Your objective:
Look through the listing below and write out exactly the lines from the line with "grind -ring -linarith -lia -order -ac [tickClocks, mapCords_wf]" to the line with "Memory.wf (noteEligible parts", both included, and no others.

--- Data records Enclosed Below ---

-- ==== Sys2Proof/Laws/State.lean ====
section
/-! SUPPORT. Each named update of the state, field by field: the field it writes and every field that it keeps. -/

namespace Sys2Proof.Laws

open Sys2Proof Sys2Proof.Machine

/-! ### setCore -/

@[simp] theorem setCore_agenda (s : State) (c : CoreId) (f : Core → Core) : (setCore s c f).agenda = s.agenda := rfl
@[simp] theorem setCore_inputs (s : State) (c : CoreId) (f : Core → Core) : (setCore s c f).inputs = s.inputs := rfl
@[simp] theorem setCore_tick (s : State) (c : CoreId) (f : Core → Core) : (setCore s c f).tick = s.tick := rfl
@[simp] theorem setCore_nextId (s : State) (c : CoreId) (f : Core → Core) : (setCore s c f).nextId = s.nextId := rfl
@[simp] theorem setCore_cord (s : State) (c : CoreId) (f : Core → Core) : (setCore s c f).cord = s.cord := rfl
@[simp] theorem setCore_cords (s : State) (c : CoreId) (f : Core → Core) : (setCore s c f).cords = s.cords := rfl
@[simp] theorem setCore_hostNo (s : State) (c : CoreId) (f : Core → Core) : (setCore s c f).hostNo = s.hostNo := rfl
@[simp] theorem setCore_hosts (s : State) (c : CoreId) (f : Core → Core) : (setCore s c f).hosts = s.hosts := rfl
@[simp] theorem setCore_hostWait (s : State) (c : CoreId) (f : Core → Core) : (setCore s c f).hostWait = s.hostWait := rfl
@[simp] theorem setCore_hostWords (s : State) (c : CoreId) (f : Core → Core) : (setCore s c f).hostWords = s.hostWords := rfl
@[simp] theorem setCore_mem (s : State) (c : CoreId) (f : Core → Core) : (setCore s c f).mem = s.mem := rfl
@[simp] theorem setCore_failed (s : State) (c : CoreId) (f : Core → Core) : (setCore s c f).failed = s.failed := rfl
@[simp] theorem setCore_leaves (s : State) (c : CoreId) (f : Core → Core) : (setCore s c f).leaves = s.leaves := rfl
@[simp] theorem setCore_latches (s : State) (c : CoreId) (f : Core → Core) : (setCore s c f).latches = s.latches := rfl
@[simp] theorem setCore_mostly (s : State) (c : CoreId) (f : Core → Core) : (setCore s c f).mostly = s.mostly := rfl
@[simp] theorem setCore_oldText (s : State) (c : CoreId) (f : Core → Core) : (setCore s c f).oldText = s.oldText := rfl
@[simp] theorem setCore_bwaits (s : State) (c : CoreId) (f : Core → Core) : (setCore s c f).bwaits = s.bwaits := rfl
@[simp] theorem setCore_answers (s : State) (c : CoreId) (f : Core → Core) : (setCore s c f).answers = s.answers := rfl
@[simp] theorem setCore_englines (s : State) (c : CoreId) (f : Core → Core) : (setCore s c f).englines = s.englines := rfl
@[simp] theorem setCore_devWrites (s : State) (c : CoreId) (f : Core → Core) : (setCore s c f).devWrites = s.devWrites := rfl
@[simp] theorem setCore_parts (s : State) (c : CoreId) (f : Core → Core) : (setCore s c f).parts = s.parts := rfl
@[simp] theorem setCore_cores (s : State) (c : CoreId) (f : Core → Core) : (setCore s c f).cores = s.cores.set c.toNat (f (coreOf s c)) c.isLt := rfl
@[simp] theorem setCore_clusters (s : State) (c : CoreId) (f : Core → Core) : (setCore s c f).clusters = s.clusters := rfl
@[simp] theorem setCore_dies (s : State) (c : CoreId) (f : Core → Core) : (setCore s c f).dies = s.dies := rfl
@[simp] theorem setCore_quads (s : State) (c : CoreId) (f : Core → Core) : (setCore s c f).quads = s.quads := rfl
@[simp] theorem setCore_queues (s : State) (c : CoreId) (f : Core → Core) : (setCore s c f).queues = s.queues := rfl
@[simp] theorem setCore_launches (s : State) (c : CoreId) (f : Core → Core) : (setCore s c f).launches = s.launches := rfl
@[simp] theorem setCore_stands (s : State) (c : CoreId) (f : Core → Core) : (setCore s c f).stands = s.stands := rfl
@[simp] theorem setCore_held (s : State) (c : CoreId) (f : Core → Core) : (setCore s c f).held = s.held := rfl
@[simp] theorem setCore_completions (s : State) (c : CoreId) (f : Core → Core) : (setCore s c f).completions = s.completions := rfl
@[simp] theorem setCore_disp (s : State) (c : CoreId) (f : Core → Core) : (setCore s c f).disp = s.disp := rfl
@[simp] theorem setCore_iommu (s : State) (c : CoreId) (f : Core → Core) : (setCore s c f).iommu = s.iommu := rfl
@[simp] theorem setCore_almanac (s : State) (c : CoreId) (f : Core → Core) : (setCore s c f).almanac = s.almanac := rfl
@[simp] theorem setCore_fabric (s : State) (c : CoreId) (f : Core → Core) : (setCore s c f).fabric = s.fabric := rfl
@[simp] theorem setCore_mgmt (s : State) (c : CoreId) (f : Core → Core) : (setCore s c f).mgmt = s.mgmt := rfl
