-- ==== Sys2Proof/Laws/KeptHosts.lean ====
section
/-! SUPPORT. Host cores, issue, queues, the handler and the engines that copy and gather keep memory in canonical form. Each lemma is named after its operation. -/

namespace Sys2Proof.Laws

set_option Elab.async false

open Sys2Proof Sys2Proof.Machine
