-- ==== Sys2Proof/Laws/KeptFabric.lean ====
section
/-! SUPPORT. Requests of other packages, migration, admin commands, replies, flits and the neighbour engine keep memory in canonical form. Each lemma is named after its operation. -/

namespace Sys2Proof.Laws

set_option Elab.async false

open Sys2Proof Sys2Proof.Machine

--- End of Enclosed Data records ---
--- Data records Enclosed Below ---

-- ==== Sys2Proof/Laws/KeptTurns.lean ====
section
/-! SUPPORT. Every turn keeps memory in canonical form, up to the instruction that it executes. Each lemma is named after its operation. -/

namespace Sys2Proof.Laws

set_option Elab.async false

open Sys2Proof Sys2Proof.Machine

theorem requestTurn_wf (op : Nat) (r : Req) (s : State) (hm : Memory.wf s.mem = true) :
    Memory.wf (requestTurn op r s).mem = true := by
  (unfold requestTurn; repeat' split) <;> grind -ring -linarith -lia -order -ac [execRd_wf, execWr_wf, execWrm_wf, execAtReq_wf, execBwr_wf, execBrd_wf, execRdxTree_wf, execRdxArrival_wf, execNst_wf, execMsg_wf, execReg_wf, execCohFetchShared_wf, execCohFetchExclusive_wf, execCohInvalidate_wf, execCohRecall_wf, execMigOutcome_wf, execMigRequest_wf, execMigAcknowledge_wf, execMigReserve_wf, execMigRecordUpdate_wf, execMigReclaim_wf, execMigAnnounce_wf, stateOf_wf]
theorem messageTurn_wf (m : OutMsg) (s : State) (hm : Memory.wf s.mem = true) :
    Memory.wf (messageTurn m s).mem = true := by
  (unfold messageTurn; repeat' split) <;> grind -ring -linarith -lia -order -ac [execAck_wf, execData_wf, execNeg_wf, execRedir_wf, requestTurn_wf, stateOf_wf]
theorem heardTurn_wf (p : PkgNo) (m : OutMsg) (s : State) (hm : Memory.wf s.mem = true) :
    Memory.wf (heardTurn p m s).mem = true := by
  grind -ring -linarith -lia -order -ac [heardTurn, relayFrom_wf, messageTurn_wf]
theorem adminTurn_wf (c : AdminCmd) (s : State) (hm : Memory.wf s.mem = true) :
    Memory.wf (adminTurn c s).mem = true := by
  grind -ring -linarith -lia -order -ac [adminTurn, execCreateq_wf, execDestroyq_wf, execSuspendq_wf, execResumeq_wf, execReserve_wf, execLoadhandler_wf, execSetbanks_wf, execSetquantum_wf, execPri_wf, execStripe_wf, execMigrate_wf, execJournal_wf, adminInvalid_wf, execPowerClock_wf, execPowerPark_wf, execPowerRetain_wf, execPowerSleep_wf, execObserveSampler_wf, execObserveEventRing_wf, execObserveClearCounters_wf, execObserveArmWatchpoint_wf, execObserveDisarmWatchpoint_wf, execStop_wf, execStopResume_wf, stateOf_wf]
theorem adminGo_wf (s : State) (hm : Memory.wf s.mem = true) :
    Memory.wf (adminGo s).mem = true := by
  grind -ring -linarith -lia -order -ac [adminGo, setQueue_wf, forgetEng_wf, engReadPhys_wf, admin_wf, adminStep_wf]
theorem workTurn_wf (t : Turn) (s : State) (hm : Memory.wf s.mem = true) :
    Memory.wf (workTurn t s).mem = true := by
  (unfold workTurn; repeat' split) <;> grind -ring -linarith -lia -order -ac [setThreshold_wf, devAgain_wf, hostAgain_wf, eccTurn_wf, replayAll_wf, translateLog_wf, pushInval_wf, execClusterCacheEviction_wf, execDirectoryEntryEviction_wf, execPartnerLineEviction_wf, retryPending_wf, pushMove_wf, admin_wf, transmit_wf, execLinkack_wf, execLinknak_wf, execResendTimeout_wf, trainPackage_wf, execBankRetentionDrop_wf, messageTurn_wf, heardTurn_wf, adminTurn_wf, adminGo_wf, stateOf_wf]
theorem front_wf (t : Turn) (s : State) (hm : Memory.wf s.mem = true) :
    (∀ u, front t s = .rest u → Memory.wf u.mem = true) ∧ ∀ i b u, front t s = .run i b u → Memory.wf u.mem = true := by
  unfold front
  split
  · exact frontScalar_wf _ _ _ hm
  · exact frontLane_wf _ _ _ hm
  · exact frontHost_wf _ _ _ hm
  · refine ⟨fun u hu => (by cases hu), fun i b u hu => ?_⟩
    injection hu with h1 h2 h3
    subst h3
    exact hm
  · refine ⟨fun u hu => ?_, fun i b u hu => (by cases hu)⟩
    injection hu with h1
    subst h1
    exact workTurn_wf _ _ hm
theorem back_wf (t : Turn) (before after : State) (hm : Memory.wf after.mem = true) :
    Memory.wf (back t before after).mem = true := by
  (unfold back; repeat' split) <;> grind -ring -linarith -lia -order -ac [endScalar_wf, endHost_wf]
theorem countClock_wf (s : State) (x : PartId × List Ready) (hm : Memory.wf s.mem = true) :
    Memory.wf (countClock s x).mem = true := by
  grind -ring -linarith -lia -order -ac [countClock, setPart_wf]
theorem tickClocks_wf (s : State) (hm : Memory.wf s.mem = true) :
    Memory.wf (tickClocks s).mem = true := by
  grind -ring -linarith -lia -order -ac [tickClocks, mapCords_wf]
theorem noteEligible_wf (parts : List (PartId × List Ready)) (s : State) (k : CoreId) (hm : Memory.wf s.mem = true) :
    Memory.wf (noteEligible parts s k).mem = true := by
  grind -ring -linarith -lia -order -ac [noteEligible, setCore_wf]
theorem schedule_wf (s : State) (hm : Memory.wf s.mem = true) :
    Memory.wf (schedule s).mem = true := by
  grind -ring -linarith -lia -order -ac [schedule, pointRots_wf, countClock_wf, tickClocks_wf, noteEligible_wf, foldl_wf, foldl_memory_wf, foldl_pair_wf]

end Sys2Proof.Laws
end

--- End of Enclosed Data records ---

Your solution:
  grind -ring -linarith -lia -order -ac [tickClocks, mapCords_wf]
theorem noteEligible_wf (parts : List (PartId × List Ready)) (s : State) (k : CoreId) (hm : Memory.wf s.mem = true) :
    Memory.wf (noteEligible parts s k).mem = true := by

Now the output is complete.